Если куки принимаются свободно, то tracing cookies хорошо отлавливает SuperAntiSpyware.

----------


## Ego1st

Любой нормальный антивирус сейчас, прекрасно заменяет антикейлогеры, антишпионы и всю остальную лабуду..

----------


## priv8v

если продолжить в том же духе, то мы рискуем начать вечный спор "какой антивирус лучше?" ))
если ТС хочется дополнение к антивирусу - то пусть.

к тому же я не могу назвать антивирус, который гарантирует 100% защиту. в разделе Помогите, думаю, были все возможные антивирусы. при этом антивирусы нуждались в помощи АВЗ.

----------


## Вячеслав12

> Любой нормальный антивирус сейчас, прекрасно заменяет антикейлогеры, антишпионы и всю остальную лабуду..


Не все разделяют Вашу точку зрения, в том числе и уважаемый мною Rene-Gad...
Кстати, где можно-таки скачать этот Brain.exe?
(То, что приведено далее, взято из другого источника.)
-- ==== Sys2Proof/Laws/State.lean ====
section
/-! SUPPORT. One lemma per field per update of State: what each shared operation leaves in the field. -/

namespace Sys2Proof.Machine

/-! ### emit -/

@[simp] theorem emit_cfg (e : Event) (s : State) : (emit e s).cfg = s.cfg := rfl
@[simp] theorem emit_dev (e : Event) (s : State) : (emit e s).dev = s.dev := rfl
@[simp] theorem emit_phase (e : Event) (s : State) : (emit e s).phase = s.phase := rfl
@[simp] theorem emit_lat (e : Event) (s : State) : (emit e s).lat = s.lat := rfl
@[simp] theorem emit_requested (e : Event) (s : State) : (emit e s).requested = s.requested := rfl
@[simp] theorem emit_env (e : Event) (s : State) : (emit e s).env = s.env := rfl
@[simp] theorem emit_trace (e : Event) (s : State) : (emit e s).trace = s.trace ++ [e] := rfl

/-! ### endCommand -/

@[simp] theorem endCommand_cfg (r : Response) (s : State) : (endCommand r s).cfg = s.cfg := rfl
@[simp] theorem endCommand_dev (r : Response) (s : State) : (endCommand r s).dev = s.dev := rfl
@[simp] theorem endCommand_phase (r : Response) (s : State) : (endCommand r s).phase = .idle := rfl
@[simp] theorem endCommand_lat (r : Response) (s : State) : (endCommand r s).lat = Latches.empty := rfl
@[simp] theorem endCommand_requested (r : Response) (s : State) : (endCommand r s).requested = false := rfl
@[simp] theorem endCommand_env (r : Response) (s : State) : (endCommand r s).env = s.env := rfl
@[simp] theorem endCommand_trace (r : Response) (s : State) : (endCommand r s).trace = s.trace ++ [.response r] := rfl

/-! ### raiseError -/

@[simp] theorem raiseError_cfg (k : ErrorKind) (s : State) : (raiseError k s).cfg = s.cfg := rfl
@[simp] theorem raiseError_dev (k : ErrorKind) (s : State) : (raiseError k s).dev = s.dev := rfl
@[simp] theorem raiseError_phase (k : ErrorKind) (s : State) : (raiseError k s).phase = .idle := rfl
@[simp] theorem raiseError_lat (k : ErrorKind) (s : State) : (raiseError k s).lat = Latches.empty := rfl
@[simp] theorem raiseError_requested (k : ErrorKind) (s : State) : (raiseError k s).requested = false := rfl
@[simp] theorem raiseError_env (k : ErrorKind) (s : State) : (raiseError k s).env = s.env := rfl
@[simp] theorem raiseError_trace (k : ErrorKind) (s : State) : (raiseError k s).trace = s.trace ++ [.response (.error k)] := rfl

/-! ### returnOk -/

@[simp] theorem returnOk_cfg (s : State) : (returnOk s).cfg = s.cfg := rfl
@[simp] theorem returnOk_dev (s : State) : (returnOk s).dev = s.dev := rfl
@[simp] theorem returnOk_phase (s : State) : (returnOk s).phase = .idle := rfl
@[simp] theorem returnOk_lat (s : State) : (returnOk s).lat = Latches.empty := rfl
@[simp] theorem returnOk_requested (s : State) : (returnOk s).requested = false := rfl
@[simp] theorem returnOk_env (s : State) : (returnOk s).env = s.env := rfl
@[simp] theorem returnOk_trace (s : State) : (returnOk s).trace = s.trace ++ [.response .ok] := rfl

/-! ### enterPhase -/

@[simp] theorem enterPhase_cfg (p : Phase) (l : Latches) (s : State) : (enterPhase p l s).cfg = s.cfg := rfl
@[simp] theorem enterPhase_dev (p : Phase) (l : Latches) (s : State) : (enterPhase p l s).dev = s.dev := rfl
@[simp] theorem enterPhase_phase (p : Phase) (l : Latches) (s : State) : (enterPhase p l s).phase = p := rfl
@[simp] theorem enterPhase_lat (p : Phase) (l : Latches) (s : State) : (enterPhase p l s).lat = l := rfl
@[simp] theorem enterPhase_requested (p : Phase) (l : Latches) (s : State) : (enterPhase p l s).requested = false := rfl
@[simp] theorem enterPhase_env (p : Phase) (l : Latches) (s : State) : (enterPhase p l s).env = s.env := rfl
@[simp] theorem enterPhase_trace (p : Phase) (l : Latches) (s : State) : (enterPhase p l s).trace = s.trace := rfl

/-! ### advance -/

@[simp] theorem advance_cfg (p : Phase) (s : State) : (advance p s).cfg = s.cfg := rfl
@[simp] theorem advance_dev (p : Phase) (s : State) : (advance p s).dev = s.dev := rfl
@[simp] theorem advance_phase (p : Phase) (s : State) : (advance p s).phase = p := rfl
@[simp] theorem advance_lat (p : Phase) (s : State) : (advance p s).lat = s.lat := rfl
@[simp] theorem advance_requested (p : Phase) (s : State) : (advance p s).requested = false := rfl
@[simp] theorem advance_env (p : Phase) (s : State) : (advance p s).env = s.env := rfl
@[simp] theorem advance_trace (p : Phase) (s : State) : (advance p s).trace = s.trace := rfl

/-! ### issue -/

@[simp] theorem issue_cfg (r : Request) (s : State) : (issue r s).cfg = s.cfg := rfl
@[simp] theorem issue_dev (r : Request) (s : State) : (issue r s).dev = s.dev := rfl
@[simp] theorem issue_phase (r : Request) (s : State) : (issue r s).phase = s.phase := rfl
@[simp] theorem issue_lat (r : Request) (s : State) : (issue r s).lat = s.lat := rfl
@[simp] theorem issue_requested (r : Request) (s : State) : (issue r s).requested = true := rfl
@[simp] theorem issue_env (r : Request) (s : State) : (issue r s).env = s.env := rfl
@[simp] theorem issue_trace (r : Request) (s : State) : (issue r s).trace = s.trace ++ [.request r] := rfl

/-! ### acceptCommand -/

@[simp] theorem acceptCommand_cfg (w : CommandWord) (rest : List CommandWord) (s : State) : (acceptCommand w rest s).cfg = s.cfg := rfl
@[simp] theorem acceptCommand_dev (w : CommandWord) (rest : List CommandWord) (s : State) : (acceptCommand w rest s).dev = s.dev := rfl
@[simp] theorem acceptCommand_phase (w : CommandWord) (rest : List CommandWord) (s : State) : (acceptCommand w rest s).phase = s.phase := rfl
@[simp] theorem acceptCommand_lat (w : CommandWord) (rest : List CommandWord) (s : State) : (acceptCommand w rest s).lat = s.lat := rfl
@[simp] theorem acceptCommand_requested (w : CommandWord) (rest : List CommandWord) (s : State) : (acceptCommand w rest s).requested = s.requested := rfl
@[simp] theorem acceptCommand_env (w : CommandWord) (rest : List CommandWord) (s : State) : (acceptCommand w rest s).env = { s.env with commands := rest } := rfl
@[simp] theorem acceptCommand_trace (w : CommandWord) (rest : List CommandWord) (s : State) : (acceptCommand w rest s).trace = s.trace ++ [.accepted w] := rfl

/-! ### hardwareReset -/

@[simp] theorem hardwareReset_cfg (s : State) : (hardwareReset s).cfg = s.cfg := rfl
@[simp] theorem hardwareReset_dev (s : State) : (hardwareReset s).dev = Device.unbound := rfl
@[simp] theorem hardwareReset_phase (s : State) : (hardwareReset s).phase = .idle := rfl
@[simp] theorem hardwareReset_lat (s : State) : (hardwareReset s).lat = Latches.empty := rfl
@[simp] theorem hardwareReset_requested (s : State) : (hardwareReset s).requested = false := rfl
@[simp] theorem hardwareReset_env (s : State) : (hardwareReset s).env = { s.env with resets := s.env.resets.tail } := rfl
@[simp] theorem hardwareReset_trace (s : State) : (hardwareReset s).trace = s.trace ++ [.hardwareReset] := rfl

/-! ### offerCommand -/

@[simp] theorem offerCommand_cfg (w : CommandWord) (s : State) : (offerCommand w s).cfg = s.cfg := rfl
@[simp] theorem offerCommand_dev (w : CommandWord) (s : State) : (offerCommand w s).dev = s.dev := rfl
@[simp] theorem offerCommand_phase (w : CommandWord) (s : State) : (offerCommand w s).phase = .idle := rfl
@[simp] theorem offerCommand_lat (w : CommandWord) (s : State) : (offerCommand w s).lat = Latches.empty := rfl
@[simp] theorem offerCommand_requested (w : CommandWord) (s : State) : (offerCommand w s).requested = false := rfl
@[simp] theorem offerCommand_env (w : CommandWord) (s : State) : (offerCommand w s).env = { s.env with commands := w :: s.env.commands, resets := [] } := rfl
@[simp] theorem offerCommand_trace (w : CommandWord) (s : State) : (offerCommand w s).trace = s.trace := rfl

/-! ### answeredRead -/

@[simp] theorem answeredRead_cfg (s : State) (r : ReadReply) (rest : List ReadReply) : (answeredRead s r rest).cfg = s.cfg := rfl
@[simp] theorem answeredRead_dev (s : State) (r : ReadReply) (rest : List ReadReply) : (answeredRead s r rest).dev = s.dev := rfl
@[simp] theorem answeredRead_phase (s : State) (r : ReadReply) (rest : List ReadReply) : (answeredRead s r rest).phase = s.phase := rfl
@[simp] theorem answeredRead_lat (s : State) (r : ReadReply) (rest : List ReadReply) : (answeredRead s r rest).lat = s.lat := rfl
@[simp] theorem answeredRead_requested (s : State) (r : ReadReply) (rest : List ReadReply) : (answeredRead s r rest).requested = false := rfl
@[simp] theorem answeredRead_env (s : State) (r : ReadReply) (rest : List ReadReply) : (answeredRead s r rest).env = { s.env with readReplies := rest } := rfl
@[simp] theorem answeredRead_trace (s : State) (r : ReadReply) (rest : List ReadReply) : (answeredRead s r rest).trace = s.trace ++ [.readReply r] := rfl

/-! ### answeredWrite -/

@[simp] theorem answeredWrite_cfg (s : State) (r : WriteReply) (rest : List WriteReply) : (answeredWrite s r rest).cfg = s.cfg := rfl
@[simp] theorem answeredWrite_dev (s : State) (r : WriteReply) (rest : List WriteReply) : (answeredWrite s r rest).dev = s.dev := rfl
@[simp] theorem answeredWrite_phase (s : State) (r : WriteReply) (rest : List WriteReply) : (answeredWrite s r rest).phase = s.phase := rfl
@[simp] theorem answeredWrite_lat (s : State) (r : WriteReply) (rest : List WriteReply) : (answeredWrite s r rest).lat = s.lat := rfl
@[simp] theorem answeredWrite_requested (s : State) (r : WriteReply) (rest : List WriteReply) : (answeredWrite s r rest).requested = false := rfl
@[simp] theorem answeredWrite_env (s : State) (r : WriteReply) (rest : List WriteReply) : (answeredWrite s r rest).env = { s.env with writeReplies := rest } := rfl
@[simp] theorem answeredWrite_trace (s : State) (r : WriteReply) (rest : List WriteReply) : (answeredWrite s r rest).trace = s.trace ++ [.writeReply r] := rfl

/-! ### answeredDelay -/

@[simp] theorem answeredDelay_cfg (s : State) (extra : Nat) (rest : List Nat) : (answeredDelay s extra rest).cfg = s.cfg := rfl
@[simp] theorem answeredDelay_dev (s : State) (extra : Nat) (rest : List Nat) : (answeredDelay s extra rest).dev = s.dev := rfl
@[simp] theorem answeredDelay_phase (s : State) (extra : Nat) (rest : List Nat) : (answeredDelay s extra rest).phase = s.phase := rfl
@[simp] theorem answeredDelay_lat (s : State) (extra : Nat) (rest : List Nat) : (answeredDelay s extra rest).lat = s.lat := rfl
@[simp] theorem answeredDelay_requested (s : State) (extra : Nat) (rest : List Nat) : (answeredDelay s extra rest).requested = false := rfl
@[simp] theorem answeredDelay_env (s : State) (extra : Nat) (rest : List Nat) : (answeredDelay s extra rest).env = { s.env with timerSlack := rest } := rfl
@[simp] theorem answeredDelay_trace (s : State) (extra : Nat) (rest : List Nat) : (answeredDelay s extra rest).trace = s.trace ++ [.delayDone (s.cfg.settleUs + extra)] := rfl

/-! ### The latches each command writes (R20) -/

@[simp] theorem latchesEmpty_restartAfter : Latches.empty.restartAfter = none := rfl
@[simp] theorem latchesEmpty_p : Latches.empty.p = none := rfl
@[simp] theorem latchesEmpty_m0 : Latches.empty.m0 = none := rfl
@[simp] theorem latchesEmpty_s : Latches.empty.s = none := rfl
@[simp] theorem latchesEmpty_rv : Latches.empty.rv = none := rfl
@[simp] theorem latchesEmpty_rs : Latches.empty.rs = none := rfl
@[simp] theorem latchesEmpty_base : Latches.empty.base = none := rfl
@[simp] theorem latchesEmpty_onL : Latches.empty.onL = none := rfl
@[simp] theorem latchesEmpty_onH : Latches.empty.onH = none := rfl
@[simp] theorem latchesEmpty_offL : Latches.empty.offL = none := rfl
@[simp] theorem latchesEmpty_offH : Latches.empty.offH = none := rfl

@[simp] theorem prescaleLatches_restartAfter (r : Bool) (p : Byte) : (prescaleLatches r p).restartAfter = some r := rfl
@[simp] theorem prescaleLatches_p (r : Bool) (p : Byte) : (prescaleLatches r p).p = some p := rfl
@[simp] theorem prescaleLatches_m0 (r : Bool) (p : Byte) : (prescaleLatches r p).m0 = none := rfl
@[simp] theorem prescaleLatches_s (r : Bool) (p : Byte) : (prescaleLatches r p).s = none := rfl
@[simp] theorem prescaleLatches_rv (r : Bool) (p : Byte) : (prescaleLatches r p).rv = none := rfl
@[simp] theorem prescaleLatches_rs (r : Bool) (p : Byte) : (prescaleLatches r p).rs = none := rfl
@[simp] theorem prescaleLatches_base (r : Bool) (p : Byte) : (prescaleLatches r p).base = none := rfl
@[simp] theorem prescaleLatches_onL (r : Bool) (p : Byte) : (prescaleLatches r p).onL = none := rfl
@[simp] theorem prescaleLatches_onH (r : Bool) (p : Byte) : (prescaleLatches r p).onH = none := rfl
@[simp] theorem prescaleLatches_offL (r : Bool) (p : Byte) : (prescaleLatches r p).offL = none := rfl
@[simp] theorem prescaleLatches_offH (r : Bool) (p : Byte) : (prescaleLatches r p).offH = none := rfl

@[simp] theorem latchMode1_restartAfter (m0 : Byte) (l : Latches) : (latchMode1 m0 l).restartAfter = l.restartAfter := rfl
@[simp] theorem latchMode1_p (m0 : Byte) (l : Latches) : (latchMode1 m0 l).p = l.p := rfl
@[simp] theorem latchMode1_m0 (m0 : Byte) (l : Latches) : (latchMode1 m0 l).m0 = some m0 := rfl
@[simp] theorem latchMode1_s (m0 : Byte) (l : Latches) : (latchMode1 m0 l).s = some (sleepByte m0) := rfl
@[simp] theorem latchMode1_rv (m0 : Byte) (l : Latches) : (latchMode1 m0 l).rv = some (restoreByte m0) := rfl
@[simp] theorem latchMode1_rs (m0 : Byte) (l : Latches) : (latchMode1 m0 l).rs = some (restartByte (restoreByte m0)) := rfl
@[simp] theorem latchMode1_base (m0 : Byte) (l : Latches) : (latchMode1 m0 l).base = l.base := rfl
@[simp] theorem latchMode1_onL (m0 : Byte) (l : Latches) : (latchMode1 m0 l).onL = l.onL := rfl
@[simp] theorem latchMode1_onH (m0 : Byte) (l : Latches) : (latchMode1 m0 l).onH = l.onH := rfl
@[simp] theorem latchMode1_offL (m0 : Byte) (l : Latches) : (latchMode1 m0 l).offL = l.offL := rfl
@[simp] theorem latchMode1_offH (m0 : Byte) (l : Latches) : (latchMode1 m0 l).offH = l.offH := rfl

@[simp] theorem channelLatches_restartAfter (base onH onL offH offL : Byte) :
    (channelLatches base onH onL offH offL).restartAfter = none := rfl
@[simp] theorem channelLatches_p (base onH onL offH offL : Byte) :
    (channelLatches base onH onL offH offL).p = none := rfl
@[simp] theorem channelLatches_m0 (base onH onL offH offL : Byte) :
    (channelLatches base onH onL offH offL).m0 = none := rfl
@[simp] theorem channelLatches_s (base onH onL offH offL : Byte) :
    (channelLatches base onH onL offH offL).s = none := rfl
@[simp] theorem channelLatches_rv (base onH onL offH offL : Byte) :
    (channelLatches base onH onL offH offL).rv = none := rfl
@[simp] theorem channelLatches_rs (base onH onL offH offL : Byte) :
    (channelLatches base onH onL offH offL).rs = none := rfl
@[simp] theorem channelLatches_base (base onH onL offH offL : Byte) :
    (channelLatches base onH onL offH offL).base = some base := rfl
@[simp] theorem channelLatches_onL (base onH onL offH offL : Byte) :
    (channelLatches base onH onL offH offL).onL = some onL := rfl
@[simp] theorem channelLatches_onH (base onH onL offH offL : Byte) :
    (channelLatches base onH onL offH offL).onH = some onH := rfl
@[simp] theorem channelLatches_offL (base onH onL offH offL : Byte) :
    (channelLatches base onH onL offH offL).offL = some offL := rfl
@[simp] theorem channelLatches_offH (base onH onL offH offL : Byte) :
    (channelLatches base onH onL offH offL).offH = some offH := rfl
Та сцылка пропавшая совсем.... :Sad:

----------


## Rene-gad

> Кстати, где можно-таки скачать этот Brain.exe?


http://www.upad.ru/viewtopic.php?p=3185 сообщение от *Igor-san* в самом низу страницы  :Cool:

----------


## DVi

Rene-gad посмешил, спасибо  :Smiley:

----------


## priv8v

в виду того, что Rene-gad знает способы проникновения на комп малваре и ОС у него все-таки настроена... - он вполне может для защиты обойтись и антивирусом Калинина... - от него будет тот же самый эффект, как и от КИС 8
но зачем другим подобное советовать непонятно)
но шутка хорошая, хотя я не думал, что Rene-gad так быстро "спалит" эту тему)

----------


## Rene-gad

> но шутка хорошая, хотя я не думал, что Rene-gad так быстро "спалит" эту тему)


Ничего я не спалил, сэр, а просто высказал свое *мнение* по вопросу. Это же хотел услышать уважаемый Вячеслав12:



> Хотелось бы выяснить ... какие, по их *мнению*.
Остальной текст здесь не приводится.